Begin with the line where "(s.ctx a).phase = .ready" appears. Set down that line and the rest of the records below it exactly as given.

##### Supplied records

-- ==== Sys2Proof/Safety/Strand.lean ====
section
/-! DEFINITION. What the rules say of switches, trace sets and records, as statements use it. -/

namespace Sys2Proof.Machine.Expected

open Sys2Proof

/-- Contexts of a core (R40). -/
def contexts (core : Nat) : Nat := if core < 1536 then 16 else 8

/-- A context that a switch may select. -/
def ready (s : State) (a : Nat) : Prop :=
  (s.ctx a).phase = .ready ∧ ∀ p, (s.ctx a).preempt = some p → p.halted = false

/-- The context that runs after context i of a core has switched out as READY: the first READY one in the order i + 1, i + 2,
…, i, modulo the core's contexts (R56). -/
def Selected (s : State) (core i j : Nat) : Prop :=
  ∃ k < contexts core, j = (i + 1 + k) % contexts core ∧ (j = i ∨ ready s (16 * core + j)) ∧
    ∀ m < k, (i + 1 + m) % contexts core ≠ i ∧ ¬ ready s (16 * core + (i + 1 + m) % contexts core)

/-- Context i of a core runs alone, and its core can switch. -/
def RunsAlone (s : State) (core i : Nat) : Prop :=
  i < contexts core ∧ (s.core core).failed = false ∧ (s.core core).trace = .none ∧
  (s.ctx (16 * core + i)).phase = .running ∧ (s.ctx (16 * core + i)).preempt = none ∧
  ∀ j < contexts core, j ≠ i → (s.ctx (16 * core + j)).phase ≠ .running

/-- A switch of context i: the selected context runs, i is READY unless it is that one, and no context's registers change
but those of the executing strand. -/
def Switched (s t : State) (core i : Nat) : Prop :=
  ∃ j, Selected s core i j ∧ (t.ctx (16 * core + j)).phase = .running ∧
    (j ≠ i → (t.ctx (16 * core + i)).phase = .ready) ∧ (t.core core).last = i ∧
    ∀ a, a ≠ 16 * core + i → a ≠ 16 * core + j → t.ctx a = s.ctx a

/-- The status of TRACE for a position (R60). -/
def traceStatus (s : State) (core p : Nat) : Nat :=
  let leader := core / 8 * 8 + p
  let follows (n : Nat) : Prop := (s.core n).trace ≠ .none
  if follows core then 2
  else if 8 ≤ p ∨ leader = core ∨ (s.core leader).failed = true then 1
  else if follows leader then 2
  else if s.followers core ≠ [] then 3
  else if 7 ≤ (s.followers leader).length then 4
  else 0

/-- A core that ICINV covers (R107). -/
def coversIcinv (e : Extent) (issuer core : Nat) : Bool :=
  match e with
  | .core => decide (core = issuer)
  | .cluster => decide (core = issuer ∨ (issuer < 1536 ∧ core < 1536 ∧ core / 8 = issuer / 8))
  | .die => decide (dieOfCore core = dieOfCore issuer)
  | .device => true

/-- Word i of a record of near memory. -/
def recordWord (s : State) (pa i : Nat) : Word := BitVec.ofNat 64 (memValue s (pa + 8 * i) 8)

end Sys2Proof.Machine.Expected
end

##########

▸ **Answer box**
  (s.ctx a).phase = .ready ∧ ∀ p, (s.ctx a).preempt = some p → p.halted = false

/-- The context that runs after context i of a core has switched out as READY: the first READY one in the order i + 1, i + 2,
…, i, modulo the core's contexts (R56). -/
def Selected (s : State) (core i j : Nat) : Prop :=
  ∃ k < contexts core, j = (i + 1 + k) % contexts core ∧ (j = i ∨ ready s (16 * core + j)) ∧
    ∀ m < k, (i + 1 + m) % contexts core ≠ i ∧ ¬ ready s (16 * core + (i + 1 + m) % contexts core)

/-- Context i of a core runs alone, and its core can switch. -/
def RunsAlone (s : State) (core i : Nat) : Prop :=
  i < contexts core ∧ (s.core core).failed = false ∧ (s.core core).trace = .none ∧
  (s.ctx (16 * core + i)).phase = .running ∧ (s.ctx (16 * core + i)).preempt = none ∧
  ∀ j < contexts core, j ≠ i → (s.ctx (16 * core + j)).phase ≠ .running

/-- A switch of context i: the selected context runs, i is READY unless it is that one, and no context's registers change
but those of the executing strand. -/
def Switched (s t : State) (core i : Nat) : Prop :=
  ∃ j, Selected s core i j ∧ (t.ctx (16 * core + j)).phase = .running ∧
    (j ≠ i → (t.ctx (16 * core + i)).phase = .ready) ∧ (t.core core).last = i ∧
    ∀ a, a ≠ 16 * core + i → a ≠ 16 * core + j → t.ctx a = s.ctx a

/-- The status of TRACE for a position (R60). -/
def traceStatus (s : State) (core p : Nat) : Nat :=
  let leader := core / 8 * 8 + p
  let follows (n : Nat) : Prop := (s.core n).trace ≠ .none
  if follows core then 2
  else if 8 ≤ p ∨ leader = core ∨ (s.core leader).failed = true then 1
  else if follows leader then 2
  else if s.followers core ≠ [] then 3
  else if 7 ≤ (s.followers leader).length then 4
  else 0

/-- A core that ICINV covers (R107). -/
def coversIcinv (e : Extent) (issuer core : Nat) : Bool :=
  match e with
  | .core => decide (core = issuer)
  | .cluster => decide (core = issuer ∨ (issuer < 1536 ∧ core < 1536 ∧ core / 8 = issuer / 8))
  | .die => decide (dieOfCore core = dieOfCore issuer)
  | .device => true

/-- Word i of a record of near memory. -/
def recordWord (s : State) (pa i : Nat) : Word := BitVec.ofNat 64 (memValue s (pa + 8 * i) 8)

end Sys2Proof.Machine.Expected
end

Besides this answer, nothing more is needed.